New Delhi: Scientists at the Skolkovo Institute of Science and Technology (Skoltech) in Russia have proposed a concept for a modular Mars exploration rover which leverages the power of co-operative robotics.
In a paper published in the journal Acta Astronautica, the scientists have described a new system consisting of four two-wheeled robots that can operate independently or combine various constellations. The modular robotic swarm can supersede existing Mars rovers and expand the possibilities for Mars exploration, according to the study.
How Is The New System Of Robots Beneficial?
The robotic swarm approach will enable longer exploration missions which gather more information about the planet's history, and possible traces of surface water or prior life.
The paper focuses on how cooperative modular robotic solutions for Mars exploration can improve factors such as mission lifetime and exploration speed, and reduce the cost of the mission. According to the study, increased mobility has been addressed by launching Ingenuity, the first flying robot to Mars.
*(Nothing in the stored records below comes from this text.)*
/-- 41_peak.md R140, R141; 44_control.md R217: the PEAK completion and its frame. -/
def Obligations.PeakStageEffect : Prop :=
  ∀ s : State, s.Inv → s.status.stage = .peak →
    let t := s.engineStep
    t.peak.maxVal.toInt = (scanMax s.resInt (2 * s.n - 2)).1 ∧ t.peak.maxIdx.toNat = (scanMax s.resInt (2 * s.n - 2)).2 ∧
    t.peak.absVal.toNat = (scanAbs s.resInt (2 * s.n - 1)).1 ∧ t.peak.absIdx.toNat = (scanAbs s.resInt (2 * s.n - 1)).2 ∧
    s.SameRams t ∧
    (s.eng.chain = .run → t.status = { s.status with peakValid := true, stage := .angle }) ∧
    (s.eng.chain = .single → t.status = { s.status with peakValid := true, stage := .idle, done := true }) ∧
    t.build = s.build ∧ t.env = s.env ∧ t.cfg = s.cfg ∧ t.error = s.error ∧ t.buf = s.buf ∧ t.ingest = s.ingest ∧
    t.angle = s.angle ∧ t.time = s.time ∧ t.eng = s.eng

/-- 42_angle.md R164 to R171: the ANGLE completion and its frame. -/
def Obligations.AngleStageEffect : Prop :=
  ∀ s : State, s.Inv → s.status.stage = .angle →
    let t := s.engineStep
    t.angle.idx = (match s.eng.src with
      | .imm => s.eng.imm
      | .peak => if s.eng.sel = false then s.peak.absIdx else s.peak.maxIdx) ∧
    t.angle.lag.toInt = (t.angle.idx.toNat : Int) - ((s.n : Int) - 1) ∧
    -((s.n : Int) - 1) ≤ t.angle.lag.toInt ∧ t.angle.lag.toInt ≤ (s.n : Int) - 1 ∧
    t.angle.tdelay = F32.div (F32.ofInt t.angle.lag.toInt) s.cfg.fs ∧
    t.angle.argRaw = F32.div (F32.mul t.angle.tdelay s.cfg.c) s.cfg.d ∧
    t.angle.argClamp = (clampArg t.angle.argRaw).1 ∧
    (s.eng.amode = false → t.angle.angle = F32.neg (Config.asinDeg.fn t.angle.argClamp)) ∧
    (s.eng.amode = true → t.angle.angle = s.readLut t.angle.idx.toNat) ∧
    t.status = { s.status with sat := (clampArg t.angle.argRaw).2, angleValid := true, stage := .idle, done := true } ∧
    s.SameRams t ∧
    t.build = s.build ∧ t.env = s.env ∧ t.cfg = s.cfg ∧ t.error = s.error ∧ t.buf = s.buf ∧ t.ingest = s.ingest ∧
    t.peak = s.peak ∧ t.time = s.time ∧ t.eng = s.eng

/-- 44_control.md R212: RUN and its three stages leave what CORR (in CTRL.MODE), PEAK and ANGLE leave one after the other,
apart from the latches. -/
def Obligations.RunIsCorrPeakAngle : Prop :=
  ∀ s : State, s.Inv → s.busy = false → s.buffersFull = true → s.geometryValid = true →
    ∃ r c p a : State,
      exec .run s = .next r ∧
      exec (if s.cfg.ctrl.getLsbD 0 = true then .corrC else .corrX) s = .next c ∧
      exec .peak c.engineStep = .next p ∧ exec .angle p.engineStep = .next a ∧
      r.engineStep.engineStep.engineStep.busy = false ∧ r.engineStep.engineStep.engineStep.status.done = true ∧
      { r.engineStep.engineStep.engineStep with eng := a.engineStep.eng } = a.engineStep

/-! The angle arithmetic. -/

/-- 00_scope.md R13, 42_angle.md R165: the magnitude a positive quotient rounds to is a nearest binary32, even on a tie, and
infinity from 2^128 − 2^103 on; `F32.mul` and `F32.div` of finite operands, the divisor not zero, are that rounding of the exact
product and quotient, and `F32.ofInt` that of an integer, each with its sign. IEEE 754 is presumed (notes/assumptions/9.md). -/
def Obligations.RoundsToNearestEven : Prop :=
  (∀ n d : Nat, 0 < n → 0 < d →
    (F32.roundMag n d ≤ F32.infMag) ∧
    (F32.roundMag n d = F32.infMag ↔ ((2 : ℚ) ^ 128 - 2 ^ 103) ≤ (n : ℚ) / d) ∧
    (F32.roundMag n d < F32.infMag → ∀ y : Nat, y < F32.infMag →
      |F32.toRat (F32.withSign false (F32.roundMag n d)) - (n : ℚ) / d| ≤
          |F32.toRat (F32.withSign false y) - (n : ℚ) / d| ∧
        (|F32.toRat (F32.withSign false (F32.roundMag n d)) - (n : ℚ) / d| =
            |F32.toRat (F32.withSign false y) - (n : ℚ) / d| → y = F32.roundMag n d ∨ F32.roundMag n d % 2 = 0))) ∧
  (∀ (x y : Word) (n d : Nat), F32.isFinite x = true → F32.isFinite y = true → 0 < d →
    ((n : ℚ) / d = |F32.toRat x * F32.toRat y| →
      F32.mul x y = F32.withSign (F32.sign x != F32.sign y) (F32.roundMag n d)) ∧
    (F32.toRat y ≠ 0 → (n : ℚ) / d = |F32.toRat x / F32.toRat y| →
      F32.div x y = F32.withSign (F32.sign x != F32.sign y) (F32.roundMag n d))) ∧
  (∀ d : Nat, F32.roundMag 0 d = 0) ∧
  ∀ k : Int, F32.ofInt k = F32.withSign (decide (k < 0)) (F32.roundMag k.natAbs 1)

/-- 42_angle.md R172: with a valid geometry no NaN arises, whatever the lag; an infinity or a zero, multiplied or divided by a
positive finite number, is kept with its sign. -/
def Obligations.ValidGeometryGivesNoNaN : Prop :=
  (∀ (lag : Int) (fs c d : Word), positiveFinite fs = true → positiveFinite c = true → positiveFinite d = true →
    F32.isNan (delayOf lag fs) = false ∧ F32.isNan (F32.mul (delayOf lag fs) c) = false ∧
    F32.isNan (argOf (delayOf lag fs) c d) = false) ∧
  ∀ x y : Word, F32.isInf x = true ∨ F32.isZero x = true → positiveFinite y = true → F32.mul x y = x ∧ F32.div x y = x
It has brought new opportunities to explore previously inaccessible areas.
NASA's Pathfinder, the first successful Mars rover, landed on the red planet in 1997. Since then, researchers have used the same basic design for rovers: a six-wheeled autonomous exploratory vehicle carrying a set of scientific instruments on board.
Now, scientists suggest that a Mars mission could achieve more in the same timespan if it consists of several variously equipped robots simultaneously carrying out separate tasks at different locations and occasionally coming together for more challenging tasks.
A Swarm Concept For Mars Exploration Rovers
For the last 20 years, exploration speed and mission lifetime changed insignificantly, while the total mission cost constantly grew, according to the researchers.
These parameters, defined as Figures of Merit (FoM), can be increased using the concept of two-wheeled robots swarm.
How Will The Robotic Swarm Design Enhance Mission Parameters?
In comparison to the last successfully launched mission, the robotic swarm design increases mission lifetime by 83 per cent, increases exploration speed by 130 per cent, and decreases total mission cost by 31 per cent, according to the study.
In a statement issued by Skoltech, Alexander Petrovsky, the first author of the study, said that this is basically an “optimization problem”. The approach aims to maximise exploration time and distance covered without driving the cost of the mission through the roof.
He said the researchers found that using one six-wheeled rover can be suboptimal. Four two-wheeled machines are the best way to go, according to their calculations.
Petrovsky explained that each robot would carry unique research tools with only the critical payload present in all four modules.
Even if three of the robots fail, the remaining one can still do a fair amount of work and transmit its findings to Earth, maximising the ultimate results of the mission by the time it terminates.
Operations such as grabbing things on the planet require maximum stability. While performing these activities, a pair of rovers with two wheels could assemble into a four-wheeler to be on the safe side and avoid falling over, according to the study.
Petrovsky said that reduced stability is the main drawback. He said, however, that the two-wheeled robot technology has come a long way toward making other parameters more stable than they used to be.
Can The Robots Benefit Other Missions?
Petrovsky further said that artificial intelligence technologies supervising the swarm of mobile robots will open the doors to a new technological level of planetary exploration. He believes that swarm robot technology intended for Mars exploration could also benefit lunar missions and even projects on Earth.
For instance, similar two-wheeled robots could be deployed to monitor the growth of agricultural plants and detect pests or diseases infesting the fields.
Petrovsky said that in July 2021, the researchers conducted some field tests with small two-wheeled robots on crops in Krasnodar, Russia. He added that apart from this, the modular approach could also benefit robotics developed for search and rescue operations.